How digital changes put clients in front

The digital financial experience will soon be all about a market of one, based on an individual’s needs rather than mass-market offerings.

“Customer data is the essential life blood of this digital transformation. It will only be successful with a customer data layer at its heart,” says Anton Honikman, CEO of wealth management platform MyVest, speaking at SourceMedia’s In|Vest conference in New York.

To illustrate, he highlighted new apps and technologies in the retail sector , saying that in the past you would select a shirt from a store shelf based on certain measurements like neck size. Clothing was produced on a mass scale based on generic sizing. But now retail companies are rolling out services that will scan your body collecting personal data and then produce a bespoke shirt, tailored to you.

“Things are being produced for me based on my needs and measurements. I can send new measurements if there are any life changes, say I’ve been on a diet,” Honikman adds. “The app can recommend things based off my purchasing history. It can let me know when new fabrics or products are available.”

Financial services, he argues, needs to operate with the same principle in mind.

Aite Group's Alois Pirker and MyVest CEO Anton Honikman

But getting there will require a big investment from financial firms. A majority of the market remains very weak on digital strategy, says Alois Pirker, research director of research and advisory firm Aite Group’s wealth management practice, speaking at the same In|Vest panel . “They don’t have a custom strategy, they’re inheriting it from existing vendor relationships.”

Common stumbling blocks to building a strong client data layer come from a fragmentation of client portals, 100% reliance on vendors and the outsourcing of all digital operations, he noted.

The size of the firm didn’t impact whether it had a progressive digital strategy or was using client data, Pirker added.

“The distinction between small and large companies is not dominant. It is between agile and do-not-care firms,” he says.

“The best asset you have is the data but it is also the worst treated,” says Alois Pirker, research director of research and advisory firm Aite Group’s wealth management practice.

Firms with a progressive digital strategy share a few commonalities: they have an appetite for change, are independent of the back office, have a willingness to spend on technology, are at least considering robo or hybrid advice, and have a client data layer built inhouse or through vendor solutions.

“A client wants to know how they’re doing. They don’t care about the shelves of the back office,” says Honikman.

But to really be able to turn from a product view to a client view, firms need to aggregate and collect more data not just about specific products such as insurance, annuities or 401(k)s, but also non-financial factors such as family, health, education, profession, life stage, and goals.

“We need a plethora of data to get a much more granular segment, to get to a utopia of one,” says Honikman.

Most firms today are not equipped to handle clients based on such factors.

“The current segmentation of clients is based on a single number like asset level, it is based on factors affecting the profitability of the firm. But it’s these other parts like health and life stages that will become more important,” says Honikman. “We need to re-architect systems around more dynamic factors.”

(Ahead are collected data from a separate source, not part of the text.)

-- ==== Sys2Proof/Tests/Slice0.lean ====
section
/-! SUPPORT. Tests and witnesses. Expected values are the spec's: 30_encoding.md R111 and the vectors `V-…` and programs
`P…` of 95_test_vectors.md. A theorem `witness_<Statement>…` shows a state and operands that meet the hypotheses of that
statement. -/

open Sys2Proof Sys2Proof.Machine

namespace Sys2Proof.Tests

/-! ### Helpers -/

/-- The machine in KSE state `k`, nothing else going on. -/
def machine (k : Kse) : State := { State.reset with kse := k }

/-- KSE with an active configuration, in phase ABSORB at POS 0. -/
def active (rate cap suffix : Byte) (outlen : Half) : Kse := Kse.reset.loadVariant ⟨outlen, rate, cap, suffix⟩

/-- KSE with a staged configuration. -/
def staging (rate cap suffix : Byte) (outlen : Half) (k : Kse) : Kse :=
  { k with cfgRate := rate, cfgCap := cap, cfgSuffix := suffix, cfgOutlen := outlen }

/-- SHA3-256 selected. -/
def sha256 : Kse := active 136 64 0x06 32

/-- A permutation running after `n` rounds, with the LFSR those rounds leave (R127). -/
def running (n : Nat) (k : Kse) : Kse := { k.startPerm false with rnd := BitVec.ofNat 5 n, lfsr := lfsrAfter n }

/-- The KSE state after an outcome. -/
def kseOf (o : Host.Outcome State Fault Refusal) : Option Kse :=
  match o with
  | .next t => some t.kse
  | _ => none

/-- One step in which the host writes the word `v` to CMD. -/
def command (v : Word) (k : Kse) : Option Kse := kseOf (step ((machine k).issueCommand v))

/-- The response of one bus transaction. -/
def respond (a : Access) (k : Kse) : Option Response :=
  match hostStep a (machine k) with
  | .next t => t.response
  | _ => none

/-- KSE after one bus transaction. -/
def access (a : Access) (k : Kse) : Option Kse := kseOf (hostStep a (machine k))

/-! ### Well-formedness -/

theorem test_wellFormed_selector : (Instr.selvar 3).wellFormed = true ∧ (Instr.selvar 4).wellFormed = false := by decide
theorem test_wellFormed_others :
    ([.nop, .init, .setcfg, .absorb 0xFF, .pad, .squeeze, .permute, .clrerr] : List Instr).all Instr.wellFormed = true := by
  decide
/-- The ill-formed term's own word is refused by the decoder. -/
theorem test_illFormed_word_refused : decodeTableWord 32 (encode (.selvar 4)).toNat = none := by decide

/-! ### Decoding (R111, written out bit by bit: RSV 16 bits, IMM 8 bits, OP 8 bits) -/

theorem test_decode_nop : decodeTableWord 32 0b0000000000000000_00000000_00000000 = some .nop := by decide
theorem test_decode_init : decodeTableWord 32 0b0000000000000000_00000000_00000001 = some .init := by decide
theorem test_decode_selvar : decodeTableWord 32 0b0000000000000000_00000011_00000010 = some (.selvar 3) := by decide
theorem test_decode_setcfg : decodeTableWord 32 0b0000000000000000_00000000_00000011 = some .setcfg := by decide
theorem test_decode_absorb : decodeTableWord 32 0b0000000000000000_01100001_00000100 = some (.absorb 0x61) := by decide
theorem test_decode_pad : decodeTableWord 32 0b0000000000000000_00000000_00000101 = some .pad := by decide
theorem test_decode_squeeze : decodeTableWord 32 0b0000000000000000_00000000_00000110 = some .squeeze := by decide
theorem test_decode_permute : decodeTableWord 32 0b0000000000000000_00000000_00000111 = some .permute := by decide
theorem test_decode_clrerr : decodeTableWord 32 0b0000000000000000_00000000_00001000 = some .clrerr := by decide
theorem test_decode_illegal :
    decodeWord 0x00000009 = .error .illegalOpcode ∧ decodeWord 0x000000FF = .error .illegalOpcode ∧
    decodeWord 0x00000402 = .error .selectorOutOfRange ∧ decodeWord 0x00000105 = .error .immediateNotZero ∧
    decodeWord 0x00010004 = .error .reservedNotZero := by decide
theorem test_step_runs_first_command :
    step (State.reset.withFetchWord 32 0x6104) = exec (.absorb 0x61) { State.reset with response := some .writeOk } := rfl

/-! ### Lanes, the four steps, the LFSR, the round -/

/-- V-ROL-1 to V-ROL-8. -/
theorem test_rotl64 :
    rotl64 0x0123456789ABCDEF 0 = 0x0123456789ABCDEF ∧ rotl64 0x0123456789ABCDEF 4 = 0x123456789ABCDEF0 ∧
    rotl64 0x0123456789ABCDEF 32 = 0x89ABCDEF01234567 ∧ rotl64 0x0123456789ABCDEF 64 = 0x0123456789ABCDEF ∧
    rotl64 0x0123456789ABCDEF 300 = 0xBCDEF0123456789A ∧ rotl64 1 63 = 0x8000000000000000 ∧
    rotl64 0x8000000000000001 1 = 3 := by decide

/-- The state of V-COD-1: `S.byte[i] = i`. -/
def counting : StateReg := (List.range 200).foldl (fun S i => setByte S i (BitVec.ofNat 8 i)) 0

/-- V-COD-1. -/
theorem test_lane_codec :
    toLanes counting 0 0 = 0x0706050403020100 ∧ toLanes counting 1 0 = 0x0F0E0D0C0B0A0908 ∧
    toLanes counting 0 1 = 0x2F2E2D2C2B2A2928 ∧ toLanes counting 4 4 = 0xC7C6C5C4C3C2C1C0 ∧
    fromLanes (toLanes counting) = counting := by decide +kernel

/-- The input of V-STP-1 to V-STP-4: lane (0,0) is 1, every other lane 0. -/
def unitLanes : Lanes := setLane (fun _ _ => 0) 0 0 1

/-- Row `y` of a lane array. -/
def row (A : Lanes) (y : Fin 5) : List Lane := [A 0 y, A 1 y, A 2 y, A 3 y, A 4 y]

/-- V-STP-1. -/
theorem test_theta : row (theta unitLanes) 0 = [1, 1, 0, 0, 2] ∧ row (theta unitLanes) 3 = [0, 1, 0, 0, 2] := by decide
/-- V-STP-7, lane (x, y) = x + 5y + 1. -/
theorem test_rhoPi :
    row (rhoPi fun x y => BitVec.ofNat 64 (x.val + 5 * y.val + 1)) 1 =
      [0x40000000, 0xA00000, 0x58, 0x2200000000000, 0xE000000000000002] ∧
    row (rhoPi fun x y => BitVec.ofNat 64 (x.val + 5 * y.val + 1)) 4 =
      [0xC000000000000000, 0x480000000000000, 0x78000000000, 0x200000000000, 0x58] := by decide +kernel
/-- V-STP-9 and V-STP-10. -/
theorem test_chi :
    row (chi fun x _ => if x = 0 then 0xFFFFFFFFFFFFFFFF else 0) 2 =
      [0xFFFFFFFFFFFFFFFF, 0, 0, 0xFFFFFFFFFFFFFFFF, 0] ∧
    row (chi fun x _ => if x = 0 then 1 else if x = 1 then 0x0000100000000000 else if x = 4 then 0x8000 else 0) 0 =
      [1, 0x0000100000000000, 0x8000, 1, 0x0000100000008000] := by decide
/-- V-LFS-1 to V-LFS-4. -/
theorem test_lfsrStep :
    lfsrStep 0x40 = 0x80 ∧ lfsrStep 0x80 = 0x71 ∧ lfsrStep 0x71 = 0xE2 ∧ lfsrStep 0xFF = 0x8F ∧ lfsrStep 0x8E = 0x6D := by
  decide
/-- V-LFS-6. -/
theorem test_lfsr_after_permutation : lfsrAfter 24 = 0x8E := by decide +kernel
/-- V-LFS-8, rounds 1 and 23. -/
theorem test_iota :
    (iota (fun _ _ => 0) 0x80).1 0 0 = 0x8082 ∧ (iota (fun _ _ => 0) 0x80).2 = 0xD8 ∧
    (iota (fun _ _ => 0) 0x44).1 0 0 = 0x8000000080008008 ∧ (iota (fun _ _ => 0) 0x44).2 = 0x8E := by decide
/-- V-RND-2: the second engine step of a permutation of the zero state. -/
theorem test_engine_round :
    (kseOf ((machine (running 1 { Kse.reset with sreg := 1 })).onKse Kse.engineStep)).map
        (fun k => (toLanes k.sreg 0 0, row (toLanes k.sreg) 2, k.lfsr, k.rnd, k.busy)) =
      some (0x8083, [2, 0x200, 0, 0x202, 0], 0xD8, 2, true) := by decide +kernel
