-- ==== Sys2Proof/Certificates/Slice0/Obligations.lean ====
section
/-! DEFINITION. The statements about the model, from the numbered rules of spec/ (OBLIGATIONS.json lists them). -/

open Sys2Proof Sys2Proof.Machine

/-! ## Command words (30_encoding.md) -/

/-- A sanity check of the decoder on words written out from R90 and R92. -/
def Obligations.WordsDecodeAsTabled : Prop :=
  decode 0x00000001 = .ok .count ∧ decode 0x00000004 = .ok .encode ∧ decode 0x00000005 = .ok (.decode false) ∧
    decode 0x00000105 = .ok (.decode true) ∧ decode 0x0000000F = .ok .clear ∧
    decode 0x00000006 = .error (.illegalCommand 0x00000006)

/-- R92: each row of the opcode map, and the legal words are exactly eight. -/
def Obligations.OpcodeMapRows : Prop :=
  ∀ w : Word,
    (decode w = .ok .nop ↔ w &&& 0xFFFFFFFF = 0x00000000) ∧
    (decode w = .ok .count ↔ w &&& 0xFFFFFFFF = 0x00000001) ∧
    (decode w = .ok .build ↔ w &&& 0xFFFFFFFF = 0x00000002) ∧
    (decode w = .ok .gen ↔ w &&& 0xFFFFFFFF = 0x00000003) ∧
    (decode w = .ok .encode ↔ w &&& 0xFFFFFFFF = 0x00000004) ∧
    (decode w = .ok (.decode (w.getLsbD 8)) ↔ w &&& 0xFFFFFEFF = 0x00000005) ∧
    (decode w = .ok .clear ↔ w &&& 0xFFFFFFFF = 0x0000000F) ∧
    ((∃ i, decode w = .ok i) ↔
      w ∈ [0x00000000, 0x00000001, 0x00000002, 0x00000003, 0x00000004, 0x00000005, 0x00000105, 0x0000000F])

/-- R93: the four conditions under which a word is illegal, and what an illegal word does when it is written to `CMD`. -/
def Obligations.IllegalWordsRaise : Prop :=
  ∀ (s : State) (w : Word) (rest : List Transaction), s.pending = .write 0 w :: rest →
    (w.extractLsb' 9 23 ≠ 0 ∨ w.extractLsb' 4 4 ≠ 0 ∨
      (0x6 ≤ (w.extractLsb' 0 4).toNat ∧ (w.extractLsb' 0 4).toNat ≤ 0xE) ∨
      (w.getLsbD 8 = true ∧ w.extractLsb' 0 4 ≠ 0x5)) →
    step s = .next { s.accept rest with status := 0x004, errinfo := w }

/-- R99: decoding is total, the eight words are their commands and every other word is illegal, and no word is accepted
by two rows of the table. -/
def Obligations.DecodingIsTotal : Prop :=
  (∀ w : Word, ∀ i : Instr, decode w = .ok i ↔
    (w = 0x00000000 ∧ i = .nop) ∨ (w = 0x00000001 ∧ i = .count) ∨ (w = 0x00000002 ∧ i = .build) ∨
    (w = 0x00000003 ∧ i = .gen) ∨ (w = 0x00000004 ∧ i = .encode) ∨
    ((w = 0x00000005 ∨ w = 0x00000105) ∧ i = .decode (w.getLsbD 8)) ∨ (w = 0x0000000F ∧ i = .clear)) ∧
  (∀ w : Word, (∀ i, decode w ≠ .ok i) → decode w = .error (.illegalCommand w)) ∧
  (∀ w : Word, ∀ r ∈ opcodeMap, ∀ r' ∈ opcodeMap, r.accepts w = true → r'.accepts w = true → r = r')

/-- Decode and encode agree on every word and every command, with the strict flag at both of its values. -/
def Obligations.DecodeEncodeAgree : Prop :=
  ∀ (w : Word) (i : Instr), decode w = .ok i ↔ encode i = w

/-! ## Steps and host transactions (45_control.md, 20_memory.md) -/

/-- R23: a write to `CMD` executes the command that the word encodes; a read of `CMD` returns 0 and has no effect. What
the step adds around `exec` is `accept`: the transaction no longer waits and the stamp of the free values moves on (log
entries 2 and 3). -/
def Obligations.StepRunsDecodedCommand : Prop :=
  (∀ (s : State) (w : Word) (i : Instr) (rest : List Transaction),
    s.pending = .write 0 w :: rest → decode w = .ok i →
    step s = exec i { s with pending := rest, stamp := s.stamp + 1 }) ∧
  (∀ (s : State) (rest : List Transaction), s.pending = .read 0 :: rest →
    step s = .next { s with pending := rest, stamp := s.stamp + 1, returned := s.returned ++ [0] })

The pair see this client data layer as the foundation for such changes, noting that firms who build a strong layer will not only be able to create content for individuals, but drive firm intelligence on identifying marketing opportunities, better empower advisors and spur revenue growth.

Aite found advisor revenue can grow by 16.7% by utilizing such data .

“The best asset you have is the data but it is also the worst treated, says Pirker. “It’s being treated as a bi-product and we need to be smarter about what we do next.”